WORK ORDER
How many lines in the listing contain the word "started"? Reply with the number alone.

GIVEN ENTRIES
::::::::

-- ==== Sys2Proof/Machine/Staging.lean ====
section
/-! DEFINITION. Mica (R120 to R141): loads, starts, deadlines, sheds, the stop of a schedule, coarse delays. -/

namespace Sys2Proof.Machine

def State.mapStg (s : State) (f : StagingState → StagingState) : State := { s with stg := f s.stg }
def State.mapTile (s : State) (f : TileState → TileState) : State := { s with tile := f s.tile }

def State.bank (s : State) (b : Nat) : Bank := if b = 0 then s.stg.bank0 else s.stg.bank1
def State.setBank (s : State) (b : Nat) (v : Bank) : State :=
  s.mapStg fun g => if b = 0 then { g with bank0 := v } else { g with bank1 := v }

/-- R129: a bank that holds nothing and is not being loaded. -/
def State.bankFree (s : State) (b : Nat) : Bool :=
  !(s.bank b).full && !(s.bank b).inUse && (match s.stg.loading with | some l => l.bank ≠ b | none => true)

def State.freeBank (s : State) : Option Nat := if s.bankFree 0 then some 0 else if s.bankFree 1 then some 1 else none

/-- R131: the eligible visit with the smallest index, then channel, sheds and taken visits aside: (channel, visit). -/
def State.candidate (s : State) : Option (Nat × Nat) :=
  (List.range s.layout.channels).foldl (fun (best : Option (Nat × Nat)) c =>
    let k := (s.chan c).next
    let taken := (match s.stg.loading with | some l => l.channel = c && l.visit = k | none => false)
    if !(s.chan c).eligible k || taken || (s.load.round k).plan.contains c then best
    else match best with
      | none => some (c, k)
      | some b => if k < b.2 then some (c, k) else some b) none

/-! ## The end of a schedule (R168) -/

/-- Every visit before the stop has completed or was dropped, in every channel. -/
def State.drained (s : State) : Bool :=
  (List.range s.layout.channels).all (fun c => s.stopped (s.firstIndex (s.chan c).next)) &&
  s.stg.loading.isNone && s.stg.working.isNone && s.stg.inbox.isNone && !s.stg.bank0.full && !s.stg.bank1.full

/-- R168: STOPPING ends. -/
def State.settleSched (s : State) : State :=
  if s.tile.sched = .stopping && s.drained then
    (s.settleDumps.mapTile fun t => { t with sched := .loaded }).mapCap (·.scheduleOver)
  else s

/-- R168: visit `k` lies at or beyond a stop that is pending. -/
def State.stopsAt (s : State) (k : Nat) : Bool :=
  s.tile.sched = .running && (match s.tile.stop with | some x => x ≤ s.firstIndex k | none => false)

/-- R168: a pending stop takes effect, in place of the taking up of a visit at or beyond it. -/
def State.stopSched (s : State) : State := (s.mapTile fun t => { t with sched := .stopping }).settleSched

/-- R168: a pending stop takes effect when Mica, free to load, would take up a visit at or beyond it. -/
def State.tryStop (s : State) : State :=
  match s.candidate with
  | some (_, k) => if s.stg.loading.isNone && s.freeBank.isSome && s.stopsAt k then s.stopSched else s.settleSched
  | none => s.settleSched

/-- R42: the rounds up to the one whose first visit Mica would take up start, so that each is planned whole. -/
def State.beginRounds : Nat → State → State
  | 0, s => s
  | fuel + 1, s =>
    match s.candidate with
    | some (_, k) => if s.load.toBegin ≤ k then State.beginRounds fuel (s.startRound s.load.toBegin) else s
    | none => s

/-- Mica is about to load: a stop that is due takes effect, and the rounds that are due start. -/
def State.readyLoad (s0 : State) : State :=
  let s := s0.tryStop
  match s.candidate with
  | some (c, k) =>
    if s.stg.loading.isNone && s.freeBank.isSome && s.visitExists c k then s.beginRounds (k + s.layout.channels + 1) else s
  | none => s

/-! ## Coarse delay (R123 to R126, R301, R302, R310) -/

/-- τ rounded to whole samples. -/
def wholeSamples (tau : Int) : Int := roundHalfEven tau (2 ^ 128)

/-- d_i(k); none where a loaded model is out of range at the visit's start or midpoint. -/
def State.delayOf (s : State) (c k i : Nat) : Option Int :=
  let first := s.firstIndex k
  let static := kvGet 0 (schedAt s.stg.coarse c first) i
  let m := kvGet DelayModel.init (schedAt s.qz.delay c first) i
  if !m.valid then some (static : Int)
  else
    match m.tau first, m.tau (first + s.dwell / 2) with
    | some t, some _ => some (static + wholeSamples t)
    | _, _ => none

/-- R125: an input's delay lets its samples be staged. -/
def delayUsable (cap : Nat) (d : Option Int) : Bool := match d with | some x => 0 ≤ x && x ≤ cap | none => false

/-! ## Taking up a visit (R128, R131) -/

/-- The visits of a channel as a new schedule finds them: none, over what its area and its records hold. -/
def Chan.fresh (ch : Chan) : Chan := { area := ch.area, lastDelay := ch.lastDelay }

/-- A bank that holds nothing any more; its bytes stay until a load overwrites them. -/
def Bank.emptied (b : Bank) : Bank := { b with full := false, inUse := false }

def evMicaLoadStart (s0 : State) : State :=
  let s := s0.readyLoad
  match s.candidate, s.freeBank with
  | some (c, k), some b =>
    if s.stg.loading.isSome || !s.visitExists c k || !s.stagingOn b then s
    else
      let n := s.layout.n
      let cap := dCap n s.dwell
      let fails := s.qz.voteFail.filter (· < n)
      let raw := (List.range n).map fun i => s.delayOf c k i
      let delays := (List.range n).map fun i => if fails.contains i then none else raw.getD i none
      let out := (List.range n).filter fun i => match delays.getD i none with | some d => !delayUsable cap (some d) | none => false
      let modelOut := (raw.filter (·.isNone)).length
      let s1 := s.mapQz fun q => { q with voteFail := q.voteFail.filter (n ≤ ·), modelRange := q.modelRange + modelOut,
                                          delayVoteFail := q.delayVoteFail + fails.eraseDups.length }
      s1.mapStg fun g => { g with
        loading := some { bank := b, channel := c, visit := k, since := s.ns, delays := delays }, loads := g.loads + 1,
        delayRange := out.foldl (fun t i => kvBump t i 1) g.delayRange }
  | _, _ => s

def execMicaLoadStart (s : State) : Host.Outcome State Fault Refusal := guarded (.micaLoadStart) s (evMicaLoadStart s)

/-- R126: the stored granules that a staged granule draws on are valid. -/
def State.stagedValid (s : State) (c k i g : Nat) (d : Nat) : Bool :=
  let per := s.dwell / 256
  let v := s.visit c k
  let h := s.visit c (k - 1)
  let lo : Int := (g * 256 : Nat) - (d : Int)
  let hi : Int := lo + 255
  let ok (p : Int) : Bool :=
    if 0 ≤ p then v.granuleValid (i * per + p.toNat / 256)
    else k ≠ 0 && h.granuleValid (i * per + (s.dwell + p).toNat / 256)
  ok lo && ok hi

/-- The visit and position of the stored sample that is staged at position `t` (R123); none before the schedule. -/
def storedAt (dwell k t d : Nat) : Option (Nat × Nat) :=
  if d ≤ t then some (k, t - d) else if k = 0 then none else some (k - 1, dwell + t - d)

/-- The sample that is staged at position `t` of input `i`. What Mica makes of a unit that cannot be read, and what the
data-path CSRs do (R424), is open. -/
def State.stagedSample (s : State) (c k i t : Nat) (d : Nat) : Nat :=
  match storedAt s.dwell k t d with
  | none => 0
  | some (v, p) =>
    let l := s.layout
    let lost := s.unitLost (s.channelOffset c + l.cornerOffset v i p)
    match s.stg.touched with
    | some n => Config.freeNat n (t * l.n + i) % 256
    | none => if lost then Config.freeNat s.draws (t * l.n + i) % 256
              else kvGet 0 (kvGet {} s.stg.chans c).area (cornerKey l.n l.dwell v i p)

/-- R137: what a load reads: N x D bytes, of each input the samples its delay selects, in the body and the tails, and the
records. An input that has no usable delay is read as one without a delay, and a first visit's history from the tail that
would hold it (DESIGN CHOICE, log entry 104). -/
def State.loadTraffic (s : State) (c k : Nat) (delays : List (Option Nat)) : State :=
  let l := s.layout
  let cap := dCap l.n l.dwell
  let base := s.channelOffset c
  let u := delays.zipIdx.foldl (fun (u : State) (e : Option Nat × Nat) =>
    let d := e.1.getD 0
    let u1 := u.engineRange 9 (base + l.cornerOffset (if k = 0 then 5 else k - 1) e.2 (l.dwell - d)) d false
    let body := l.dwell - max cap d
    let u2 := u1.engineRange 9 (base + l.cornerOffset k e.2 0) body false
    u2.engineRange 9 (base + l.cornerOffset k e.2 body) (l.dwell - d - body) false) s
  u.engineRecords 9

/-- R125: the delays with which inputs are staged. -/
def Loading.usable (l : Loading) (cap : Nat) : List (Option Nat) :=
  l.delays.map fun x => match x with
    | some d => if delayUsable cap (some d) then some d.toNat else none
    | none => none

/-- R128: the bank as the load leaves it. -/
def State.stage (s : State) (l : Loading) : Bank :=
  let n := s.layout.n
  let per := s.dwell / 256
  let cap := dCap n s.dwell
  let delay (i : Nat) : Option Nat := (l.usable cap).getD i none
  let valid : KV Nat := ((List.range n).map fun i => (List.range per).filterMap fun g =>
    match delay i with
    | some d => if s.stagedValid l.channel l.visit i g d then some (i * per + g, 1) else none
    | none => none).flatten
  let data : KV Nat := ((List.range s.dwell).map fun t => (List.range n).filterMap fun i =>
    if kvGet 0 valid (i * per + t / 256) = 0 then none
    else
      let x := s.stagedSample l.channel l.visit i t ((delay i).getD 0)
      if x = 0 then none else some (t * n + i, x)).flatten
  { full := true, inUse := false, seq := s.stg.loads, fullAt := s.ns, visit := (l.channel, l.visit), data := data, valid := valid,
    delays := l.delays }

/-- Mica has loaded, dropped or shed a visit: its half is released. -/
def State.leave (s : State) (c k : Nat) : State :=
  let s1 := s.setVisit c k { s.visit c k with gone := true }
  s1.setChan c (s1.chan c).settle

def evMicaLoadComplete (s : State) : State :=
  match s.stg.loading with
  | none => s
  | some l =>
    let (s0, beams) := s.loadBeams l.channel l.visit
    let bank := { s.stage l with beams := beams }
    let record (m : KV Int) : KV Int := (List.range s.layout.n).foldl (fun t i =>
      kvSet 0 t i ((l.delays.getD i none).getD (-(2 ^ 31)))) m
    let s1 := (s0.setBank l.bank bank).mapStg fun g =>
      { g with loading := none, loadLast := s.ns - l.since, loadMax := max g.loadMax (s.ns - l.since),
               lastDelay := record g.lastDelay }
    let ch := s1.chan l.channel
    let s2 := (s1.setChan l.channel { ch with lastDelay := record ch.lastDelay }).loadTraffic l.channel l.visit
      (l.usable (dCap s.layout.n s.dwell))
    s2.leave l.channel l.visit

def execMicaLoadComplete (s : State) : Host.Outcome State Fault Refusal :=
  guarded (.micaLoadComplete) s (evMicaLoadComplete s)

/-- R132: a visit that the planner has shed leaves when it becomes eligible, unless Mica loads it already; one at or beyond a
pending stop lets the stop take effect instead (R168). -/
def evShedVisitSkip (channel visit : Nat) (s : State) : State :=
  let loading := match s.stg.loading with | some l => l.channel = channel && l.visit = visit | none => false
  if s.visitExists channel visit && (s.chan channel).eligible visit && (s.load.round visit).plan.contains channel && !loading then
    if s.stopsAt visit then s.stopSched
    else (((s.leave channel visit).countShed channel visit).loseVisit channel visit 2).tryStop
  else s

def execShedVisitSkip (channel visit : Nat) (s : State) : Host.Outcome State Fault Refusal :=
  guarded (.shedVisitSkip channel visit) s (evShedVisitSkip channel visit s)

/-! ## Starting a visit (R130, R44) -/

/-- The full bank that was loaded first. -/
def State.nextBank (s : State) : Option Nat :=
  let a := s.stg.bank0
  let b := s.stg.bank1
  if a.full && !a.inUse then (if b.full && !b.inUse && b.seq < a.seq then some 1 else some 0)
  else if b.full && !b.inUse then some 1 else none

/-- The round sees its visit start: the slack is known now, or at the fallback deadline. -/
def State.roundStart (s : State) (c k : Nat) : State :=
  if s.timed then
    let slack := (s.slackLeft c k).toNat
    s.mapRound k fun r => { r with started := r.started + 1, running := r.running + 1,
                                   slackMin := some (match r.slackMin with | some x => min x slack | none => slack) }
  else
    let s1 := s.mapRound k fun r => { r with started := r.started + 1, running := r.running + 1,
                                             awaiting := r.awaiting ++ [(c, s.ns)] }
    if (s.visit c (k + (s.chan c).reach)).accepted.isSome then s1.slackKnown c k else s1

::::::::

SOLUTION TO THIS PROBLEM
2